A lot of other people agree that privacy and freedom matter.   But not all.   The big money in big data is so big; data is the Gold Rush of our age, not to mention to big control issue “datapalooza movement” of our age, making it difficult to overpower the big data lobbyists and their giant piles of fat money that work very effectively against moms and dads and non-monied lobbyists and activists like you and me.

Twice, for example, a Utah state legislator has tried to run a privacy protection bill for Utah kids.  Two years in a row it hasn’t even gotten close to getting off the ground in the Utah legislature.  Seems that money and power talk more persuasively than children’s or family’s rights, even in Utah.

But today many organizations nationwide are joining to support and to push forward Louisiana Senator David Vitter’s congressional bill that returns control of education records to parents on the federal level.  It’s big news.  See Breitbart, The Hill, Truth in American Education.

The bill summary focuses on:

Rolling Back Department of Education Regulations:

Ensuring Parental Consent in All Cases

  • The bill implements new, more robust guidelines, in order to protect student privacy, for schools and educational agencies to release education records to third parties, even in cases of recordkeeping.
  • These entities will be required to gain prior consent from students or parents and implement measures to ensure records remain private. Further, educational agencies, schools, and third parties will be held liable for violations of the law through monetary fines.

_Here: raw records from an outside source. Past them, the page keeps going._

/-! ### Buffer and pad accesses -/

theorem inPad_iff (o : Nat) : inPad o = true ↔ 0x381 ≤ o ∧ o ≤ 0x383 := by
  simp only [inPad, Bool.and_eq_true, decide_eq_true_eq]
  omega

/-- The lanes of a read do not depend on the schedule and on the last response. -/
theorem busLanes_afterRead (s : State) (es : List Event) (r : BusResponse) (o n : Nat) :
    busLanes { s with events := es, response := r } o n = busLanes s o n := by
  induction n generalizing o with
  | zero => rfl
  | succ n ih => rw [busLanes, busLanes, ih]; rfl

/-- An aligned read of buffer or pad bytes gives their lanes and changes the response alone (20_memory.md R41, R46). -/
theorem step_readWindow {s : State} {w : Width} {off : BitVec 12} {es : List Event} (h : s.events = .read w off :: es)
    (ha : off.toNat % widthBytes w = 0)
    (hb : ∀ i, i < widthBytes w → inBuffers (off.toNat + i) = true ∨ inPad (off.toNat + i) = true) :
    step s = .next { s with
      events := es, response := .data (BitVec.ofNat 32 (busLanes s off.toNat (widthBytes w))) } := by
  obtain ⟨haccess, hreg⟩ := refusesAccess_window ha hb
  rw [step_read h, busRead, haccess, if_neg Bool.false_ne_true, readData, hreg, if_neg Bool.false_ne_true, busLanes_afterRead]
  rfl

/-- An aligned write of buffer or pad bytes while idle stores the lanes (20_memory.md R41, R47). -/
theorem step_writeWindow {s : State} {w : Width} {off : BitVec 12} {v : Word} {es : List Event} (h : s.events = .write w off v :: es)
    (hidle : s.busy = false) (ha : off.toNat % widthBytes w = 0)
    (hb : ∀ i, i < widthBytes w → inBuffers (off.toNat + i) = true ∨ inPad (off.toNat + i) = true) :
    step s = .next (respond .written (writeLanes off.toNat v (widthBytes w)
      { s with events := es, epoch := s.epoch + 1, response := .written })) := by
  obtain ⟨haccess, hreg⟩ := refusesAccess_window ha hb
  have hn : off ≠ ctrlOffset ∧ off ≠ statusOffset := by
    constructor <;> rintro rfl <;> revert hreg <;> decide
  have hlock : (s.busy && isLocked off) = false := by rw [hidle, Bool.false_and]
  have hrefuse : refusesWrite w off { s with events := es, epoch := s.epoch + 1, response := .written } = false :=
    Bool.or_eq_false_iff.2 ⟨haccess, hlock⟩
  rw [step_write h fun _ => hn, busWrite, hrefuse, if_neg Bool.false_ne_true, writeData, hreg, if_neg Bool.false_ne_true]

/-- A read of at most four lanes fits the bus word. -/
theorem busLanes_lt_word (s : State) (o : Nat) (w : Width) : busLanes s o (widthBytes w) < 2 ^ (8 * widthBytes w) ∧
    2 ^ (8 * widthBytes w) ≤ 2 ^ 32 := by
  have hlt := busLanes_lt s (widthBytes w) o
  rw [show (256 : Nat) = 2 ^ 8 from rfl, ← pow_mul] at hlt
  exact ⟨hlt, by cases w <;> decide⟩

/-- Lane `i` of the word read is the byte at `o + i`. -/
theorem busWord_lane (s : State) (o : Nat) {w : Width} {i : Nat} (hi : i < widthBytes w) :
    (BitVec.ofNat 32 (busLanes s o (widthBytes w))).extractLsb' (8 * i) 8 = busByte s (o + i) := by
  obtain ⟨hlt, hle⟩ := busLanes_lt_word s o w
  apply BitVec.eq_of_toNat_eq
  rw [BitVec.extractLsb'_toNat, BitVec.toNat_ofNat, Nat.mod_eq_of_lt (hlt.trans_le hle), Nat.shiftRight_eq_div_pow, pow_mul,
    ← busLanes_lane s o hi]
  rfl
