/-- The line interface once the yield flag is set (R26): on a line that is idle the access position becomes 32 + own number
at once (R138, R139, log 29). -/
def LineBlock.yielded (l : LineBlock) : LineBlock :=
  { l with
    yield := true
    timing := match l.timing with
      | .idle _ => .idle (32 + l.id.setWidth 6)
      | .busy => .busy
      | .awaitsIdle => .awaitsIdle
      | .off => .off }

/-- The eighth collision of one candidate while the report is armed (R29). -/
def LineBlock.eighthCollision (l : LineBlock) : Bool := l.collisionCount + 1 == 8 && l.collisionsArmed

/-- The line interface when a frame ends in collision (R28, R29). -/
def LineBlock.afterCollision (l : LineBlock) (c : Candidate) : LineBlock :=
  { l with
    yield := true, collisionCount := min (l.collisionCount + 1) 255
    collisionsArmed := l.collisionsArmed && !l.eighthCollision
    lastCollided := some c, ownFrame := none, ready := true, timing := .busy, driving := false }

/-- The position after the settled point is unknown and in no LOST entry, and no BASE record waits: the delivery advance
has nothing to do (R101). -/
def NothingToAdvance (s : State) : Prop :=
  s.pool.pendingBase = none ∧ (∀ h ∈ s.rx.holdSet, h.number ≠ s.rx.settled + 1)
    ∧ s.knownAt (s.rx.settled + 1) = false ∧ s.lostAt (s.rx.settled + 1) = false

/-- How far `n` lies after the settled point. -/
def State.ahead (s : State) (n : LineNo) : Nat := (n - s.rx.settled).toNat

/-- The delivery advance stops before its first step (R101, R102): a BASE record waits (R68), or the position after the
settled point is unknown, held by no notice, and in no LOST entry or without a free descriptor for its LOST record. -/
def AdvanceRests (s : State) : Prop :=
  s.pool.pendingBase ≠ none
    ∨ (∀ h ∈ s.rx.holdSet, h.number ≠ s.rx.settled + 1) ∧ s.knownAt (s.rx.settled + 1) = false
        ∧ (s.lostAt (s.rx.settled + 1) = false ∨ s.pool.freeDescs = [])

/-- The LOST record from the position after the settled point to `last` covers its run (R102): unknown positions in LOST
entries, up to the first position that is known or in no LOST entry. -/
def LostRun (s : State) (lostIn : LineNo → Prop) (last : LineNo) : Prop :=
  1 ≤ s.ahead last
    ∧ (∀ n, 1 ≤ s.ahead n → s.ahead n ≤ s.ahead last → s.knownAt n = false ∧ lostIn n)
    ∧ (s.knownAt (last + 1) = true ∨ ¬lostIn (last + 1))

/-- No LEAVE and no join expiry is held for the end of the frame or window (R141, R144). -/
def NothingHeld (s : State) : Prop := s.stn.leaveHeld = false ∧ s.stn.joinExpiryHeld = false

/-- The member table once the horizon has been applied at count `n` (R15): the entries whose reported settled point lies within
16384 of it, in their order. -/
def State.keptAtHorizon (s : State) (n : LineNo) : List Member :=
  s.members.filter fun x => decide (distance x.settled n ≤ 16384)

/-- The reports of the horizon at count `n` (R15): one MEMBER_LOST of cause HORIZON for each entry beyond it, in
station-number order (log 12). -/
def State.horizonReports (s : State) (n : LineNo) : List Report :=
  (s.members.filter fun x => decide (16384 < distance x.settled n)).map fun x => .memberLost x.station .horizon

/-- The send block once the horizon has been applied at count `n` (R15): where an entry goes, release is evaluated once, over the
entries that stay; else as it stands. -/
def State.releasedAtHorizon (s : State) (n : LineNo) : SendBlock :=
  if s.horizonReports n = [] then s.send else { s with members := s.keptAtHorizon n }.evaluateRelease.send

/-- What appending does to the backlog event flag where the queue held `level` records before (R107): raised by a level that
goes from at or below the backlog limit to above it, else as it stood. -/
def BacklogFollows (s t : State) (level : Nat) : Prop :=
  t.rx.backlog = (s.rx.backlog
    || (decide (level ≤ s.cfg.backlogLimit) && decide (s.cfg.backlogLimit < t.rx.queue.length)))

/-- What the settled point's move from `s` to `t` leaves of the gap table `gaps` (R118, R119): of the entries in their order,
those that end at or before it are gone, those that begin after it stay as they are, and one that reaches past it begins right
after it, and goes when none of its positions is missing. -/
def GapsTrimmed (s : State) (gaps : List GapEntry) (t : State) : Prop :=
  t.gaps = gaps.filterMap fun e =>
    if s.ahead e.last ≤ s.ahead t.rx.settled then none
    else if s.ahead t.rx.settled < s.ahead e.first then some e
    else if t.missing { e with first := t.rx.settled + 1 } = [] then none
    else some { e with first := t.rx.settled + 1 }

/-- The receive order (R6, R12, R92, R94, R112): the count lies at most 256 after the settled point; every known position,
held number and gap entry lies after the settled point and at or before the count; a held position is known. -/
def OrderSound (s : State) : Prop :=
  s.ahead s.rx.count ≤ 256
    ∧ (∀ i, s.ahead s.rx.count ≤ i → s.rx.known.getLsbD i = false)
    ∧ (∀ n ∈ s.rx.holdSet, s.knownAt n.number = true)
    ∧ s.rx.holdSet.Pairwise (fun a b => s.ahead a.number < s.ahead b.number)
    ∧ (∀ e ∈ s.gaps, 1 ≤ s.ahead e.first ∧ s.ahead e.first ≤ s.ahead e.last ∧ s.ahead e.last ≤ s.ahead s.rx.count)
    ∧ s.gaps.Pairwise (fun a b => s.ahead a.last < s.ahead b.first ∧ a.id < b.id)
    ∧ (∀ e ∈ s.gaps, e.id < s.nextGapId)
    ∧ s.gaps.length ≤ 8

/-- What handing freed storage on may leave (R67, R101): appends to the delivery queue with the backlog event flag following
them, and the gap table trimmed to the settled point. -/
def HandedOn (s t : State) : Prop :=
  (∃ more, t.rx.queue = s.rx.queue ++ more) ∧ BacklogFollows s t s.rx.queue.length
    ∧ (OrderSound s → GapsTrimmed s s.gaps t)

Extending Privacy Protections to Home School Students

  • FERPA does not currently apply to students who do not attend a traditional education institution, such as students who are homeschooled, despite some states requiring homeschoolers to file information with their school district.
  • This bill extends FERPA’s protections to ensure records of homeschooled students are treated equally.

Limits Appending Data and Collection of Additional Information

  • The bill prohibits educational agencies, schools, and the Secretary of Education from including personally identifiable information obtained from Federal or State agencies through data matches in student data.
  • Federal education funds will be prohibited from being used to collect any psychological or behavioral information through any survey or assessment.

 

Organizations supporting Vitters’ privacy bill include:

  • American Principles in Action
  • Concerned Women for America Legislative Action Committee
  • Eagle Forum
  • Education Liberty Watch
  • Home School Legal Defense Association
  • Women on the Wall
  • Special Ed Advocates to Stop Common Core
  • Stop Early Childhood Common Core
  • Arkansans for Education Freedom
  • Arkansas Against Common Core
  • The Florida Stop Common Core Coalition
  • Florida Parents RISE
  • The Tea Party Network
  • Georgians to Stop Common Core
  • Opt Out Georgia
  • Idahoans for Local Education
  • Hoosiers Against Common Core
  • Iowa RestorEd
  • Iowa for Student Achievement
  • Kansans Against Common Core
  • Louisiana  Against Common Core
  • Common Core Forum
  • Stop Common Core Massachusetts
  • Stop Common Core in Michigan, Inc.
  • Minnesotans Against Common Core
  • Missouri Coalition Against Common Core
  • South Dakotans Against Common Core
  • Tennessee Against Common Core
  • Truth in Texas Education  
  • Truth in Catholic Education  
  • Utahns Against Common Core
  • WV Against Common Core
  • Wyoming Citizens Opposing Common Core

 

Please contact your state legislators, board members and congressional representatives in support of this bill. 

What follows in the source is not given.